FIG. 1 is a schematic structural diagram of a laser ultra-high-speed cladding head according to the present invention for forming a cladding layer on a substrate;

FIG. 2 is an enlarged view of area A of FIG. 1;

FIG. 3 is a cross-sectional view of the nozzle base of FIG. 1;

FIG. 4 is a schematic structural diagram of the laser ultra-high speed cladding head in FIG. 1 cladding the side surface of the substrate;

FIG. 5 is a schematic structural diagram of the laser ultra-high speed cladding head in FIG. 1 for cladding the tubular substrate;

FIG. 6 is a cross-sectional view of a cladding layer obtained by the first embodiment of the present invention;

FIG. 7 is a cross-sectional view of a cladding layer obtained by the second embodiment of the present invention.

Detailed Description

The technical solutions of the present invention will be described clearly and completely with reference to the accompanying drawings, and it should be understood that the described embodiments are some, but not all embodiments of the present invention.
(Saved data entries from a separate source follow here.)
/-- Frames of the initial pool of a partition on a stack (R106). -/
def Part.poolFrames (k : Part) : Nat := if k.pool = 0 then k.share * 16384 / 8 else k.pool
def Part.poolOn (k : Part) (stack : Nat) : Nat := k.poolFrames / 12 + (if stack < k.poolFrames % 12 then 1 else 0)

/-- Frames of each stack that make one GiB unit of a share, counted downward from the top of the mappable window (log 15). -/
def unitFrames : Nat := 1366
/-- The unit of a DRAM address. -/
def unitOf (pa : Nat) : Option Nat := (stackOf pa).map fun x => (732420 - x.2 / 65536) / unitFrames

/-- The i-th frame of the initial pool of partition p on a stack: the first frames of its share (log 15). -/
def Part.poolFrame (k : Part) (stack i : Nat) : Option Nat :=
  k.units[i / unitFrames]?.map fun u => 0x1000000000 * (stack + 1) + (732420 - (unitFrames * u + i % unitFrames)) * 65536

/-- A free pool frame on a stack, with the partition after the draw. -/
def State.drawFrame (s : State) (p stack : Nat) : Option (Nat × State) :=
  let k := s.part p
  match takeFirst k.poolBack fun f => (stackOf f).map Prod.fst == some stack with
  | some (f, rest) => some (f, s.modPart p fun k => { k with poolBack := rest })
  | none =>
    let used := k.poolTaken.get stack 0
    match (if used < k.poolOn stack then k.poolFrame stack used else none) with
    | some f => some (f, s.modPart p fun k => { k with poolTaken := k.poolTaken.set stack (used + 1) })
    | none => none

/-- What a write into the scaffold answers. -/
inductive Wrote where
  | ok (s : State)
  /-- the page's promotion waits for a line a group has locked (R110) -/
  | wait (s : State)
  /-- the activation met capacity and has been aborted (R388 to R390) -/
  | gone (s : State)
  deriving DecidableEq, Repr

/-- A kind-19 record (R389, R390). -/
def State.noteCapacity (s : State) (a : Act) (trigger exit : Nat) : State :=
  s.note a.p (mkRecord s.now 19 0 0 0 0 0 a.self a.letter.postmark (BitVec.ofNat 64 trigger) (BitVec.ofNat 64 exit) 0 0)

/-- Two activations share a commit domain (R45). -/
def sameDomain (a b : Act) : Bool :=
  a.p == b.p &&
  match a.img.commons, b.img.commons with
  | some i, some j => i == j
  | none, none => a.slot == b.slot
  | _, _ => false

/-- The ordering key of a letter (R28), as one number. -/
def letterKey (l : Letter) : Nat := (l.postmark.toNat * 2 ^ 64 + l.sender.toNat) * 2 ^ 16 + l.member.toNat

/-- The place of an activation in an ordered commons: the greatest key of its actor's activations up to it. DESIGN CHOICE (log 81): R46 asks
for ascending key order and for each member's own order, and says not which holds where the two conflict (an actor released key 20, then 15,
and another member stands at 17); here a member's own order holds, and its later activation stands where the earlier one does. -/
def State.commonsKey (s : State) (a : Act) : Nat :=
  (s.acts.filter fun b => b.2.p == a.p && b.2.slot == a.slot && b.2.order < a.order).foldl (fun n b => max n (letterKey b.2.letter))
    (letterKey a.letter)
/-- a stands before b in their domain's order (R44, R46). DESIGN CHOICE (log 81): activations of two members at one key stand in slot
order. -/
def State.before (s : State) (a b : Act) : Bool :=
  if a.slot == b.slot then a.order < b.order
  else
    match a.img.commons with
    | some i =>
      if (s.part a.p).commons.get i false then false
      else s.commonsKey a < s.commonsKey b || (s.commonsKey a == s.commonsKey b && a.slot < b.slot)
    | none => false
All other embodiments, which can be derived by a person skilled in the art from the embodiments given herein without making any creative effort, shall fall within the protection scope of the present invention.

In addition, the technical features involved in the different embodiments of the present invention described below may be combined with each other as long as they do not conflict with each other.
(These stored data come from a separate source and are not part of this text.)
-- ==== Sys2Proof/Machine/Operands.lean ====
section
/-! DEFINITION. Operand forms: what each shape of operand reads and writes, when an instruction is eligible (R76, R152, R226,
R231), and the frame every instruction runs in: slot, guard, empty read, body (R150). -/

namespace Sys2Proof

namespace Machine

/-- A register with a full/empty bit (R153). -/
inductive Reg where
  | x (r : BitVec 6)
  | v (r : BitVec 5)
  deriving DecidableEq, Repr

/-- Which hold of an acquire or a fence applies to an instruction (R226, R231). -/
inductive Cls where
  | plain | mem | engine | tagWait | actor | cycle
  deriving DecidableEq, Repr

/-- What an instruction needs before it issues (R76): sources with the trap information of an empty-action of 1 (R352), the
register destination, whether its latency is variable (R152), its class, the engine room it waits for. -/
structure Need where
  srcs : List (Reg × Option Nat)
  dest : Option Reg := none
  var : Bool := false
  cls : Cls := .plain
  room : State → Nat → Ctx → Bool := fun _ _ _ => true
  /-- the tag it names is held by no uncompleted command (R235) -/
  tag : State → Ctx → Bool := fun _ _ => true

/-- Source B, source C, and a source read with empty-action 0 (R147, R148). -/
def srcB (m : Mods) (r : Reg) : Reg × Option Nat := (r, if m.eaB then some 1 else none)
def srcC (m : Mods) (r : Reg) : Reg × Option Nat := (r, if m.eaC then some 2 else none)
def srcA (r : Reg) : Reg × Option Nat := (r, none)

/-- Is a register full? -/
def Ctx.full (k : Ctx) (r : Reg) : Bool :=
  match r with
  | .x r => k.fullX.getLsbD r.toNat
  | .v r => k.fullV.getLsbD r.toNat

/-- A fixed-latency write to a register is outstanding (R152). -/
def Ctx.pendsTo (k : Ctx) (r : Reg) : Bool :=
  k.pend.any fun f => f.ws.any fun w =>
    match w, r with
    | .x a _, .x b => a == b
    | .v a _, .v b => a == b
    | _, _ => false

/-- The core of a context is halted (R317, R318). -/
def Core.halted (k : Core) : Bool := k.dbgctl.getLsbD 3

/-- The context holds a running member: RUN, no gap, its activation neither failed nor being saved (R70, R73, R76). -/
def State.runs (s : State) (k : Ctx) : Bool :=
  k.wait.isNone && k.pause.isNone && k.gap == 0 && k.start ≤ s.clock &&
  match s.acts.find? k.act with
  | some a => (s.part a.p).fatal.isNone && (match a.phase with
      | .failed _ _ => false
      | _ => true) &&
    (match a.member? k.member with
     | some m => !m.saving || k.slot.isSome
     | none => false)
  | none => true

/-- Eligibility for an instruction (R76, R152, R226, R231). -/
def State.eligible (s : State) (c : Nat) (k : Ctx) (n : Need) : Bool :=
  s.runs k &&
  n.srcs.all (fun r => r.2.isSome || k.full r.1) &&
  (match n.dest with
   | some r => k.full r && !(n.var && k.pendsTo r)
   | none => true) &&
  (match n.cls with
   | .plain => true
   | .mem => k.acqHold.isEmpty && k.fenceHold.isEmpty
   | .engine => k.acqHold.isEmpty && k.fenceHold.isEmpty
   | .actor => k.acqHold.isEmpty && k.fenceHold.isEmpty
   | .tagWait => k.fenceHold.isEmpty
   | .cycle => k.cycleHold.isEmpty) &&
  n.room s c k && n.tag s k

/-- The pending list of a context holds eight entries (R324). -/
def Ctx.addSample (k : Ctx) (r : BitVec 256) : Ctx := { k with samples := (k.samples ++ [r]).drop (k.samples.length + 1 - 8) }

/-- What issuing does whatever the instruction: gap and switch-away mark (R77), counters (R321), samples (R324). -/
def State.charge (s : State) (c : Nat) (gap : Nat) (sw : Bool) : State :=
  match s.ctxs.find? c with
  | none => s
  | some k =>
    let s1 := s.modCtx c fun k => { k with gap := gap }
    let core := s.core (coreOf c)
    let s2 := s1.setCore (coreOf c) { core.bump 1 1 with
      issued := core.issued + 1, waits := setAt core.waits (c % 8) 0, marks := setBit core.marks (c % 8) sw }
    match s.acts.find? k.act with
    | none => s2
    | some a =>
      let sh := bits ((s.part a.p).word 0x228) 1 5
      if 10 ≤ sh && sh ≤ 20 && (core.issued + 1) % 2 ^ sh == 0 then
        s2.modCtx c fun k => k.addSample (mkTrace (BitVec.ofNat 64 s.now) k.pc a.letter.postmark a.slot c 7 false (2 ^ sh))
      else s2

/-- Whether an instruction is a control transfer, an `eret`, or neither (R150 step 5, R352). -/
inductive Ctl where
  | none | transfer | eret
  deriving DecidableEq, Repr

/-- The first empty source whose empty-action is 1: the info of its trap (R352). -/
def Ctx.emptyInfo (k : Ctx) (n : Need) : Option Nat :=
  n.srcs.findSome? fun r => if k.full r.1 then none else r.2

/-- Steps 5 to 7 of R150 for the issuing context: an ineligible context waits, a transfer in a slot traps, a false guard moves
on, an empty read traps, and the body runs. -/
def issue (m : Mods) (n : Need) (ctl : Ctl) (s : State) (body : Nat → Ctx → State → State) : Out :=
  match s.cur with
  | none => .fault .noIssuingContext
  | some c =>
    match s.ctxs.find? c with
    | none => .fault .noIssuingContext
    | some k =>
      if !s.eligible c k n then .next s
      else
        let s1 := s.charge c m.gap.toNat m.sw
        if ctl != .none && k.slot.isSome then .next (s1.raise c { code := cIllegalSlot })
        else if k.pr m.guard == m.sense then
          .next (s1.modCtx c fun k => if ctl == .transfer then k.transfer (k.pc + 24) else k.advance)
        else
          match k.emptyInfo n with
          | some i => .next (s1.raise c { code := cEmptyRead, info := i })
          | none => .next (body c k s1)

/-- The agent a context is. -/
def agentOf (c : Nat) (k : Ctx) : Agent := { act := k.act, ctx := some c, cluster := clusterOf c, member := k.member, port := some (coreOf c % 16) }

/-! ## Room for a command -/

/-- The divide unit of a core holds two operations (R177). -/
def divRoom (s : State) (c : Nat) (_ : Ctx) : Bool :=
  s.ctxs.foldl (fun n kv => if coreOf kv.1 == coreOf c then n + (kv.2.vres.filter fun r => r.kind == .divide).length else n) 0 < 2
/-- The slot tags of a subscription (R98). -/
def Sub.holdsTag (u : Sub) (t : Nat) : Bool := u.tagbase ≤ t && t < u.tagbase + u.nslots
def Member.subTag (m : Member) (t : Nat) : Bool := m.subs.any fun u => u.2.holdsTag t
def State.memberOf (s : State) (k : Ctx) : Option Member :=
  match s.acts.find? k.act with
  | some a => a.member? k.member
  | none => none
/-- A tag held by an uncompleted command of the tile task holds the command back (R235). -/
def tagFree (t : Nat) (s : State) (k : Ctx) : Bool :=
  match s.memberOf k with
  | some m => !m.held.getLsbD t
  | none => true
/-- The courier's 64 entries (R237). -/
def cpRoom (s : State) (c : Nat) (_ : Ctx) : Bool := (s.cluster (clusterOf c)).courier.length < 64
/-- The 256 commands of a die's fabric couriers (R240). -/
def fabRoom (s : State) (c : Nat) (_ : Ctx) : Bool := (s.fab.filter fun f => f.die == dieOfCluster (clusterOf c)).length < 256
/-- The format context of a core is free for an `mx.ctx` of this context, held by it, or franked (R258, R284). -/
def State.fctxOf (s : State) (c : Nat) : Fctx := (s.cluster (clusterOf c)).fctxs.get (coreOf c % 16) {}
def Fctx.holds (f : Fctx) (k : Ctx) : Bool := f.holder == some (k.act, k.member)
/-- The image of a restored member loads before its first matrix instruction (R259). -/
def imageOk (s : State) (c : Nat) (k : Ctx) : Bool :=
  match s.memberOf k with
  | some m => m.image.isNone || ((s.fctxOf c).holder.isNone && !(s.fctxOf c).franked)
  | none => true
/-- The tag of a matrix command is held by no command and by no subscription (R235, R266). -/
def mxTagFree (t : MxTail) (s : State) (k : Ctx) : Bool :=
  match t.tag with
  | some n => tagFree n.toNat s k && !(s.memberOf k).any fun m => m.subTag n.toNat
  | none => true
/-- The queue a far command goes to, of the format context that the entry its capability names serves (R281, R282), has room, if there is such
a queue. -/
def capCluster (cap : Word) : Nat := bits cap 11 5 * 16 + bits cap 7 4
def Cluster.frankedBy (k : Cluster) (cap : Word) : Option Nat := (k.frank.find? (bits cap 32 8)).map fun e => (e.extractLsb' 36 4).toNat
/-- Far commands on their way to a format context. -/
def State.farInFlight (s : State) (cl f : Nat) : Nat :=
  (s.timers.filter fun t => match t.2 with
    | .frankedCommandArrival n c => n == cl && c.cap.any fun cap => (s.cluster cl).frankedBy cap == some f
    | _ => false).length
def State.farRoom (s : State) (cap : Word) : Bool :=
  let cl := capCluster cap
  match (s.cluster cl).frankedBy cap with
  | some f => ((s.cluster cl).fctxs.get f {}).queue.length + s.farInFlight cl f < 8
  | none => true
/-- Room in the queue of a command (R266). -/
def mxRoom (t : MxTail) (s : State) (c : Nat) (k : Ctx) : Bool :=
  imageOk s c k && match t.far with
    | some r => s.farRoom (k.xr r)
    | none => (s.fctxOf c).queue.length < 8
/-- A format context some valid entry of the franking table names (R281, R283): dword 0 of an entry is its low half. -/
def Cluster.frankValid (k : Cluster) (f : Nat) : Bool :=
  k.frank.any fun e => e.2.getLsbD 0 && (e.2.extractLsb' 36 4).toNat == f
def State.frankBars (s : State) (c : Nat) : Bool := (s.fctxOf c).franked || (s.cluster (clusterOf c)).frankValid (coreOf c % 16)
/-- A local `mx.ctx` also waits while another thread context holds the format context (R258), unless franking bars it (R283). -/
def mxCtxRoom (t : MxTail) (s : State) (c : Nat) (k : Ctx) : Bool :=
  mxRoom t s c k &&
    (t.far.isSome || s.frankBars c || (s.fctxOf c).holder.isNone || (s.fctxOf c).holds k)
def farSrc (t : MxTail) : List (Reg × Option Nat) :=
  match t.far with
  | some r => [srcA (.x r)]
  | none => []

end Machine

/-! ## The needs of the operand shapes -/

open Machine

/-- A broadcast scalar or a vector register (R202). -/
def VX.reg (c : VX) : Reg :=
  match c with
  | .v r => .v r
  | .x r => .x r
The ultra-high-speed cladding system comprises a laser ultra-high-speed cladding head and a laser generator connected with the laser ultra-high-speed cladding head. The laser beam emitted by the laser generator enters the in-beam coaxial ball feeding laser cladding head to form cladding beam to clad powder on the base material. The power of the laser generator is 0.8 kW-4 kW, and the scanning speed of the laser beam is 9-72 m/min.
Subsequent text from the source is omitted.